#### Task directions:
Using the records below, locate all lines containing "vsub" and return them.

Collected data entries
-- ==== Sys2Proof/Machine/Mem.lean ====
section
/-! DEFINITION. Memory as a sorted list of (address, byte) pairs that lists no zero byte; an unlisted byte reads zero.
R109 gives zero for scratchpad at module reset; for the other memories it is the model's choice (notes/assumptions/2). -/

namespace Sys2Proof.Machine

/-- Memory: (address, byte) pairs, addresses strictly rising, no byte equal to what an unlisted address reads as. -/
abbrev Mem := List Host.Cell

/-- What a byte that is not listed reads as.
DESIGN CHOICE, unsafe: notes/assumptions/2. -/
def Mem.blank : Byte := 0

/-- The byte at an address. -/
def Mem.get (m : Mem) (a : Nat) : Byte :=
  match m.find? (fun c => c.1 == a) with
  | some c => c.2
  | none => Mem.blank

/-- The cells of bytes at rising addresses, the unlisted value left out. -/
def Mem.cells : Nat → List Byte → Mem
  | _, [] => []
  | a, b :: bs => if b = Mem.blank then Mem.cells (a + 1) bs else (a, b) :: Mem.cells (a + 1) bs

/-- Memory with consecutive bytes stored from an address. -/
def Mem.put (m : Mem) (a : Nat) (bs : List Byte) : Mem :=
  m.filter (fun c => decide (c.1 < a)) ++ Mem.cells a bs ++ m.filter (fun c => decide (a + bs.length ≤ c.1))

/-- The n bytes from an address. -/
def Mem.take (m : Mem) (a n : Nat) : List Byte := (List.range n).map (fun k => Mem.get m (a + k))

/-- The little-endian number in the n bytes from an address (R3). -/
def Mem.read (m : Mem) (a n : Nat) : Nat := ofLeBytes (Mem.take m a n)

/-- Memory with the low n bytes of x stored from an address (R3). -/
def Mem.write (m : Mem) (a n x : Nat) : Mem := Mem.put m a (leBytes n x)

/-- The canonical form: addresses strictly rise and no unlisted value is listed. -/
def Mem.wf : Mem → Bool
  | [] => true
  | c :: m => decide (c.2 ≠ Mem.blank) && m.all (fun d => decide (c.1 < d.1)) && Mem.wf m

/-- Memory with the listed bytes of a range cleared. -/
def Mem.wipe (m : Mem) (a n : Nat) : Mem :=
  m.filter (fun c => decide (c.1 < a)) ++ m.filter (fun c => decide (a + n ≤ c.1))

/-- The places of the 8-byte words of a range that hold a byte other than zero, by index, in rising order. -/
def Mem.usedWords (m : Mem) (a n : Nat) : List Nat :=
  ((m.filter (fun c => decide (a ≤ c.1) && decide (c.1 < a + n))).map (fun c => (c.1 - a) / 8)).eraseDups

end Sys2Proof.Machine
end

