/-- The line of a core, filled from its coherence point if it is not there (R105). -/
def fetchLine (s : State) (hive c line : Nat) : L1Line × State :=
  match (s.core c).line line with
  | some l => (l, s)
  | none =>
    let s := makeRoom s c
    let l := freshLine s hive line
    (l, charge (s.modCore c (fun k => { k with l1 := l :: k.l1 })) hive (128 * line) 128)

/-- n aligned bytes through the L1. A hit may be stale, also after an earlier fence has cleared the L1: a line that was
filled since then is read as it is (R123, R131; notes/assumptions/65).
DESIGN CHOICE, unsafe: notes/assumptions/1. -/
def l1Read (s : State) (hive c pa n : Nat) : Nat × State :=
  let (l, s) := fetchLine s hive c (pa / 128)
  (elemAt l.data (8 * n) (pa % 128 / n), s)

/-- n aligned bytes stored in the L1, dirty (R122). -/
def l1Write (s : State) (hive c pa n x : Nat) : State :=
  let (l, s) := fetchLine s hive c (pa / 128)
  let l' := { l with data := setElemAt l.data (8 * n) (pa % 128 / n) x
                     dirty := setElemAt l.dirty n (pa % 128 / n) (2 ^ n - 1)
                     since := if l.dirty = 0 then (s.core c).cycles.toNat else l.since
                     hive := hive }
  s.modCore c (fun k => { k with l1 := k.l1.map (fun y => if y.line == l.line then l' else y) })

/-- Whether an access of an agent with an L1 goes by it: an NL1 page, an access at the coherence point, or a core whose
SPLIT leaves the L1 no line (R103, R105). -/
def Core.bypasses (c : Core) (e : TlbEntry) (through : Bool) : Bool := through || e.nl1 || c.l1Lines == 0

/-- A core's scratchpad bytes replaced. -/
def scratchWrite (s : State) (c off n x : Nat) : State :=
  s.modCore c (fun k => { k with scratch := Mem.write k.scratch off n x })

/-- The bytes that a peer returns: free values (R303). -/
def peerBytes (s : State) (n : Nat) : Nat × State :=
  (ofLeBytes ((List.range n).map (fun k => Config.peerByte (s.freeCount + k))), { s with freeCount := s.freeCount + n })

/-- A read of n aligned bytes. With coh it takes place at the coherence point; so does a read of an NL1 page, of
scratchpad, of a shadow table, and every read of an agent without L1 (R105, R131). Each is an uncached access at its slice
port, scratchpad excepted (R93, R110). -/
def readPlace (s : State) (w : Who) (p : Place) (n : Nat) (coh : Bool) : Nat × State :=
  match p with
  | .scratch c off => (Mem.read (s.core c).scratch off n, s)
  | .shadow child _ pa _ =>
    (if (s.hive child).revoked.contains (pa / 8 * 8) then elemAt Config.revokedMarker (8 * n) (pa % 8 / n)
     else Mem.read s.mem pa n, charge s w.hive pa 64)
  | .peer _ => peerBytes s n
  | .mem pa e =>
    match w.core with
    | none => (Mem.read s.mem pa n, charge s w.hive pa 64)
    | some c =>
      if (s.core c).bypasses e coh then
        let s := dropLine s w.hive c (pa / 128)
        (Mem.read s.mem pa n, charge s w.hive pa 64)
      else l1Read s w.hive c pa n

/-- A write of n aligned bytes that has passed its checks. With through it is performed at the coherence point, as it
is on an NL1 page, in scratchpad and for an agent without L1 (R105). -/
def writePlace (s : State) (w : Who) (p : Place) (n x : Nat) (through : Bool) : State :=
  match p with
  | .scratch c off => scratchWrite s c off n x
  | .shadow _ _ _ _ => s
  | .peer _ => s
  | .mem pa e =>
    match w.core with
    | none => charge { s with mem := Mem.write s.mem pa n x } w.hive pa 128
    | some c =>
      if (s.core c).bypasses e through then
        let s := dropLine s w.hive c (pa / 128)
        charge { s with mem := Mem.write s.mem pa n x } w.hive pa (if e.nl1 then 64 else 128)
      else l1Write s w.hive c pa n x

/-- The trap of a store to a page with TW set by an instruction other than an aligned 8-byte ST or STL, or to a shadow part
(R76, R77). -/
def protectionAt (va : Word) (k : AccessKind) : Trap := accessTrap va k .notPermitted

/-- A scalar load of n bytes (R98, R367). -/
def loadW (s : State) (w : Who) (va : Word) (n : Nat) (coh : Bool) : Except Trap (Nat × State) :=
  if va.toNat % n ≠ 0 then .error (Trap.at .align va)
  else match locate s w va.toNat .read with
    | .error r => .error (accessTrap va .read r)
    | .ok (p, s) => .ok (readPlace s w p n coh)

/-- A store of n bytes that an instruction other than ST and STL makes as its effect, such as HSTAT or an engine issue: a
page of translation tables and the shadow part of a pool are closed to it (R76, R77). -/
def storeW (s : State) (w : Who) (va : Word) (n x : Nat) (through : Bool) : Except Trap State :=
  if va.toNat % n ≠ 0 then .error (Trap.at .align va)
  else match locate s w va.toNat .write with
    | .error r => .error (accessTrap va .write r)
    | .ok (.shadow _ _ _ _, _) => .error (protectionAt va .write)
    | .ok (.mem pa e, s) =>
      if e.tw then .error (protectionAt va .write) else .ok (writePlace s w (.mem pa e) n x through)
    | .ok (p, s) => .ok (writePlace s w p n x through)

/-- The trap of an ST or STL to a page with TW set: one of 8 bytes is handed to the parent (R77). -/
def tableWriteTrap (va : Word) (pa : Nat) (e : TlbEntry) (n x : Nat) : Trap :=
  if n = 8 then ⟨.tableWrite, va, BitVec.ofNat 64 (e.hbase + (pa - e.pbase)), BitVec.ofNat 64 x⟩
  else protectionAt va .write

/-- An ST or STL of n bytes, composing in the shadow part of a child's pool (R76, R77, R391). -/
def storeSt (s : State) (w : Who) (va : Word) (n x : Nat) (through : Bool) : Except Trap State :=
  if va.toNat % n ≠ 0 then .error (Trap.at .align va)
  else match locate s w va.toNat .write with
    | .error r => .error (accessTrap va .write r)
    | .ok (.shadow child off pa e, s) =>
      if e.tw then .error (tableWriteTrap va pa e n x)
      else if n = 8 then composeStore (charge s w.hive pa 128) (s.hive child) off x va
      else .error (protectionAt va .write)
    | .ok (.mem pa e, s) =>
      if e.tw then .error (tableWriteTrap va pa e n x) else .ok (writePlace s w (.mem pa e) n x through)
    | .ok (p, s) => .ok (writePlace s w p n x through)

/-- Field of a record that has been read: size bytes from an offset. -/
def field (r off size : Nat) : Nat := r / 2 ^ (8 * off) % 2 ^ (8 * size)

/-- A record of 8 k bytes read with plain scalar loads, as one little-endian number. -/
def loadRecord (s : State) (w : Who) (va : Word) : Nat → Except Trap (Nat × State)
  | 0 => .ok (0, s)
  | k + 1 =>
    match loadRecord s w va k with
    | .error t => .error t
    | .ok (lo, s) =>
      match loadW s w (va + BitVec.ofNat 64 (8 * k)) 8 false with
      | .error t => .error t
      | .ok (x, s) => .ok (lo + x * 2 ^ (64 * k), s)

/-- The new value of an atomic operation on b-bit operands; none where CAS fails (R322). -/
def amoNew (op : AmoOp) (b old x expected : Nat) : Option Nat :=
  let x := x % 2 ^ b
  match op with
  | .add => some ((old + x) % 2 ^ b)
  | .swap => some x
  | .cas => if old = expected % 2 ^ b then some x else none
  | .and => some (old &&& x)
  | .or => some (old ||| x)
  | .min => some (if toSigned b old ≤ toSigned b x then old else x)
  | .max => some (if toSigned b old ≤ toSigned b x then x else old)
  | .minu => some (Nat.min old x)
  | .maxu => some (Nat.max old x)
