-- ==== Sys2Proof/Machine/Ops.lean ====
section
/-! DEFINITION. Trap records and queues, trace, the save entry, taking a trap and returning from one, suspension
(spec/03 R80 to R83, spec/11 R249 to R265, spec/13 R302, R311). -/

namespace Sys2Proof.Machine

/-! Trace (R311). -/

/-- One trace record of a strand, written to its hive's buffer. -/
def traceRecord (s : State) (k kind : Nat) (a b : Word) : State :=
  let t := s.strand k
  let h := s.hive t.hive
  if h.tracesize = 0 then s
  else
    let base := h.tracebase.toNat
    let drop (s : State) : State :=
      match deviceRead s h.id (base + 8) with
      | some (d, s) =>
        if deviceWritable s h.id (base + 8) 8 then deviceWrite s h.id (base + 8) (leBytes 8 (d + 1)) else s
      | none => s
    match deviceRead s h.id base with
    | none => drop s
    | some (count, s) =>
      let va := base + 64 + 32 * (count % max ((h.tracesize - 64) / 32) 1)
      if deviceWritable s h.id va 32 && deviceWritable s h.id base 8 then
        let rec32 := leBytes 8 (s.core t.coreNo).cycles.toNat ++ leBytes 2 t.coreNo ++ leBytes 1 kind ++ leBytes 1 0
          ++ leBytes 4 t.strandId.toNat ++ leBytes 8 a.toNat ++ leBytes 8 b.toNat
        deviceWrite (deviceWrite s h.id va rec32) h.id base (leBytes 8 (count + 1))
      else drop s

/-! Trap queues (R81, R82). -/

/-- The 64 bytes of a record, with its SEQ (Table 3.9). -/
def TrapRecord.bytes (r : TrapRecord) (seq : Nat) : List Byte :=
  leBytes 4 r.ticket.toNat ++ leBytes 1 r.cause ++ leBytes 1 r.flags.toNat ++ leBytes 2 r.hive
    ++ leBytes 4 r.strand.toNat ++ leBytes 4 r.gang.toNat ++ leBytes 8 r.pc.toNat ++ leBytes 8 r.val.toNat
    ++ leBytes 8 r.info.toNat ++ leBytes 8 r.data.toNat ++ leBytes 8 r.save.toNat ++ leBytes 8 seq

def flagNotice : BitVec 8 := 1

def flagDeclined : BitVec 8 := 2

def flagQfault : BitVec 8 := 4

/-- What posting to one queue comes to: posted, no room, or addresses that do not translate writable. -/
inductive Posted where
  | done (s : State)
  | full (s : State)
  | unmapped (s : State)

/-- A record written at the index TAIL of a queue at a hive's virtual address, when TAIL − HEAD < TQSIZE (R81). TAIL is taken
from memory at TQBASE + 0x08 at each post; the device keeps no copy of its own.
DESIGN CHOICE, unsafe: notes/assumptions/66. -/
def postHive (s : State) (h : Hive) (r : TrapRecord) : Posted :=
  let base := h.tqbase.toNat
  match deviceRead s h.id base with
  | none => .unmapped s
  | some (head, s) =>
    match deviceRead s h.id (base + 8) with
    | none => .unmapped s
    | some (tail, s) =>
      let va := base + 64 + 64 * (tail % max h.tqsize 1)
      if (tail + 2 ^ 64 - head) % 2 ^ 64 < h.tqsize then
        if deviceWritable s h.id va 64 && deviceWritable s h.id (base + 8) 8 then
          let s := deviceWrite s h.id va (r.bytes h.seq)
          let s := deviceWrite s h.id (base + 8) (leBytes 8 (tail + 1))
          .done (s.modHive h.id (fun x => { x with seq := x.seq + 1 }))
        else .unmapped s
      else .full s

/-- The same for the host's partition queue, at physical addresses of host memory; when it passes from empty to
non-empty a link interrupt message names the partition (R302). -/
def postHost (s : State) (n : Nat) (r : TrapRecord) : Posted :=
  let p := s.part n
  let head := Mem.read s.mem p.hqbase 8
  let tail := Mem.read s.mem (p.hqbase + 8) 8
  if (tail + 2 ^ 64 - head) % 2 ^ 64 < p.hqsize then
    let m := Mem.put s.mem (p.hqbase + 64 + 64 * (tail % max p.hqsize 1)) (r.bytes p.seq)
    let s := { s with mem := Mem.write m (p.hqbase + 8) 8 (tail + 1) }
    let s := s.modPart n (fun x => { x with seq := x.seq + 1 })
    .done (if head = tail then { s with interrupts := n :: s.interrupts } else s)
  else .full s
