-- ==== Sys2Proof/Machine/Queue.lean ====
section
/-! DEFINITION. The queue of a strand: how an instruction enters it, runs at its head, is written back and retires
(spec/02 R42 to R46, spec/05 R136, spec/10 R245, spec/11 R252, R259, spec/17 R437). -/

namespace Sys2Proof.Machine

/-! VPUSH and VWAITF (R245, R437). -/

/-- The live strand of a STRANDID in a hive. -/
def strandOf (s : State) (hive : Nat) (id : Word) : Option Nat :=
  (List.range s.strands.length).find? (fun k =>
    let t := s.strand k
    !t.status.isEnded && t.hive == hive && t.strandId.toNat == id.toNat)

/-- VPUSH: waits for its target, or transfers the value in one step as a release at DEVICE scope.
DEDUCED, safe: notes/assumptions/14. -/
def runVpush (o : XFmt) (s : State) (k : Nat) (x : Work) (a : Part) : Ran :=
  let id := x.e.arg o.ga
  let fault : Ran := .trap (Trap.at .pushFault id) false s a
  match strandOf s x.t.hive id with
  | none => fault
  | some q =>
    let t := s.strand q
    if q = k then fault
    else if !t.placed || t.resuming || t.pushBits.getLsbD o.vd.toNat || decide (16 ≤ t.pushed.length) then .wait
    else if t.budget ≤ o.vd.toNat then fault
    else
      let s := releaseL1 s ⟨x.t.hive, x.t.share, true⟩ 2
      .ok (s.modStrand q (fun t => { t with
        pushBits := t.pushBits ||| (1 : Word) <<< o.vd.toNat
        pushed := t.pushed ++ [⟨o.vd, x.e.grant, x.t.vreg o.va⟩] })) a

/-- VWAITF: waits for bit vd, then takes the value as an acquire at DEVICE scope. -/
def runVwaitf (o : XFmt) (s : State) (k : Nat) (x : Work) (a : Part) : Ran :=
  match x.t.pushed.find? (fun p => p.reg == o.vd) with
  | none => .wait
  | some p =>
    let s := acquireL1 s ⟨x.t.hive, x.t.share, true⟩ 2
    let s := s.modStrand k (fun t => { t with
      pushBits := t.pushBits &&& ~~~((1 : Word) <<< o.vd.toNat), pushed := t.pushed.erase p })
    .ok s { a with v := overlay a.v p.val (2048 * min p.egs x.e.grant) }

/-! What each instruction does. -/

/-- The meaning of a queued instruction over the elements to do. -/
def runItem (i : Instr) (s : State) (k : Nat) (x : Work) (a : Part) : Ran :=
  match i with
  | .vadd o => .ok s (runVadd o x a) | .vsub o => .ok s (runVsub o x a) | .vmul o => .ok s (runVmul o x a)
  | .vmulh o => .ok s (runVmulh o x a) | .vdiv o => .ok s (runVdiv o x a) | .vmin o => .ok s (runVmin o x a)
  | .vmax o => .ok s (runVmax o x a) | .vabs o => .ok s (runVabs o x a) | .vneg o => .ok s (runVneg o x a)
  | .vand o => .ok s (runVand o x a) | .vor o => .ok s (runVor o x a) | .vxor o => .ok s (runVxor o x a)
  | .vshl o => .ok s (runVshl o x a) | .vshr o => .ok s (runVshr o x a) | .vsar o => .ok s (runVsar o x a)
  | .vclamp o => .ok s (runVclamp o x a) | .vfma o => .ok s (runVfma o x a) | .vsqrt o => .ok s (runVsqrt o x a)
  | .vrcp o => .ok s (runVrcp o x a) | .vrsq o => .ok s (runVrsq o x a) | .vexp2 o => .ok s (runVexp2 o x a)
  | .vlog2 o => .ok s (runVlog2 o x a) | .vtanh o => .ok s (runVtanh o x a) | .vcmp c o => .ok s (runVcmp c o x a)
  | .vsel o => .ok s (runVsel o x a) | .vcvt o => .ok s (runVcvt o x a) | .vred o => .ok s (runVred o x a)
  | .vscan o => .ok s (runVscan o x a) | .vcomp o => .ok s (runVcomp o x a) | .vexpd o => .ok s (runVexpd o x a)
  | .vslide o => .ok s (runVslide o x a) | .vperm o => .ok s (runVperm o x a) | .vhad o => .ok s (runVhad o x a)
  | .vbcast o => .ok s (runVbcast o x a) | .vindex o => .ok s (runVindex o x a) | .vext o => .ok s (runVext o x a)
  | .vins o => .ok s (runVins o x a) | .vzip o => .ok s (runVzip o x a) | .vunzip o => .ok s (runVunzip o x a)
  | .mkand o => .ok s (runMkand o x a) | .mkor o => .ok s (runMkor o x a) | .mkxor o => .ok s (runMkxor o x a)
  | .mknot o => .ok s (runMknot o x a) | .mkpopc o => .ok s (runMkpopc o x a)
  | .mkfirst o => .ok s (runMkfirst o x a) | .mktest o => .ok s (runMktest o x a) | .mkset o => .ok s (runMkset o x a)
  | .vld o => runVld o s k x a | .vst o => runVst o s k x a | .vldx o => runVldx o s k x a
  | .vstx o => runVstx o s k x a | .vamo o => runVamo o s k x a | .vldfe o => runVldfe o s k x a
  | .vpf o => runVpf o s k x a | .sbind o => runSbind o s k x a | .sset o => runSset o s k x a
  | .sget o => runSget o s k x a | .sadv o => runSadv o s k x a | .vpush o => runVpush o s k x a
  | .vwaitf o => runVwaitf o s k x a | .tmode o => runTmode o s k x a | .topa o => runTopa o s k x a
  | .tops o => runTops o s k x a | .tzero o => runTzero o s k x a | .trd o => runTrd o s k x a
  | .twr o => runTwr o s k x a | .tscl o => runTscl o s k x a
  | i => runComb i s k x a

/-- The length of an instruction. -/
def lengthOf (x : Shape) (e : QEntry) : Nat := x.gl.elim 0 (vlenOf e)

/-- The first element that it has not completed. -/
def firstLeft (x : Shape) (e : QEntry) : Nat := if x.last && !e.done x then 0 else min (e.p * uopElems x) (lengthOf x e)

/-- An instruction at work on all that it has not completed, over a strand's registers. -/
def wholeWork (t : Strand) (e : QEntry) (x : Shape) : Work := ⟨t, e, lengthOf x e, firstLeft x e, lengthOf x e⟩

/-- What an instruction has written before it starts, with the flags of what a save has completed of it (R150), and the generators as
its leading EGs have left them (R153). -/
def startPart (t : Strand) (e : QEntry) (x : Shape) : Part :=
  { v := x.vd.elim 0 t.vreg, m := x.md.elim 0 t.mreg, gd := none, flags := e.flags, rsr := stepGens t.rsr e.pre }

/-! Generators (R153). Which generators an instruction steps follows from its masks and its length, so that those it finds can be
counted before older instructions have produced anything. -/

/-- The RM field of a stepping instruction. -/
def rmField : Instr → BitVec 3
  | .vadd o | .vsub o | .vmul o | .vdiv o | .vfma o | .vsqrt o | .vrcp o | .vrsq o | .vexp2 o | .vlog2 o | .vtanh o
  | .vcvt o | .vred o | .vscan o | .vhad o => o.rm
  | .trd o | .twr o => o.q.setWidth 3
  | _ => 0

/-- Whether what an entry writes hangs on the generators: it rounds by RSR (Table 6.4). -/
def readsGens (i : Instr) (x : Shape) (e : QEntry) : Bool := x.steps && roundMode (rmField i) e.drm == 5

/-- The generators that elements lo to hi − 1 of an entry step, over the masks of a strand; a tile instruction steps those of its
governed positions (R184). -/
def stepsOf (v : Strand) (i : Instr) (x : Shape) (e : QEntry) (lo hi : Nat) : List Nat :=
  if !x.steps then []
  else match i with
  | .trd o | .twr o => (tilePositions o ⟨v, e, 0, 0, 0⟩).map (fun p => p.1)
  | _ => (List.range' lo (hi - lo)).filter (governs v (maskOf i).1 (maskOf i).2 e.underM7)

/-- All the generators that an entry steps from where its strand's stand, and those stepped out of order behind it. -/
def allSteps (v : Strand) (i : Instr) (x : Shape) (e : QEntry) : List Nat :=
  e.pre ++ stepsOf v i x e (firstLeft x e) (lengthOf x e) ++ e.post

/-- Those that its elements before a number of micro-operations step, where its leading EGs up to p have stepped theirs. -/
def stepsBefore (v : Strand) (i : Instr) (x : Shape) (e : QEntry) (uops : Nat) : List Nat :=
  if x.last && decide (uops < uopCount x e) then []
  else stepsOf v i x e (firstLeft x e) (min (uops * uopElems x) (lengthOf x e))

/-! Writing back and retiring. -/

/-- The destinations of an instruction written to its strand. -/
def commitRegs (t : Strand) (x : Shape) (a : Part) : Strand :=
  let t := x.vd.elim t (fun r => t.setVreg r a.v)
  let t := x.md.elim t (fun r => t.setMreg r a.m)
  let t := match x.gd, a.gd with
    | some r, some w => t.setGreg r w
    | _, _ => t
  { t.orFlags a.flags with rsr := if x.steps then a.rsr else t.rsr }

/-- A capture that receives a forwarded value (R43). -/
def Capture.fill (c : Capture) (r : BitVec 5) (w : Word) : Capture :=
  if c.reg == r && c.val.isNone then { c with val := some w } else c

/-- TMODE's M: its operand, bounded by what it sampled of TGRANT (R178). -/
def tmodeMvl (o : IFmt) (e : QEntry) : Nat := if (e.arg o.ga).toNat < e.mvl then (e.arg o.ga).toNat else e.mvl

#### Problem solution:
  | .vadd o => .ok s (runVadd o x a) | .vsub o => .ok s (runVsub o x a) | .vmul o => .ok s (runVmul o x a)
  | .vadd o | .vsub o | .vmul o | .vdiv o | .vfma o | .vsqrt o | .vrcp o | .vrsq o | .vexp2 o | .vlog2 o | .vtanh o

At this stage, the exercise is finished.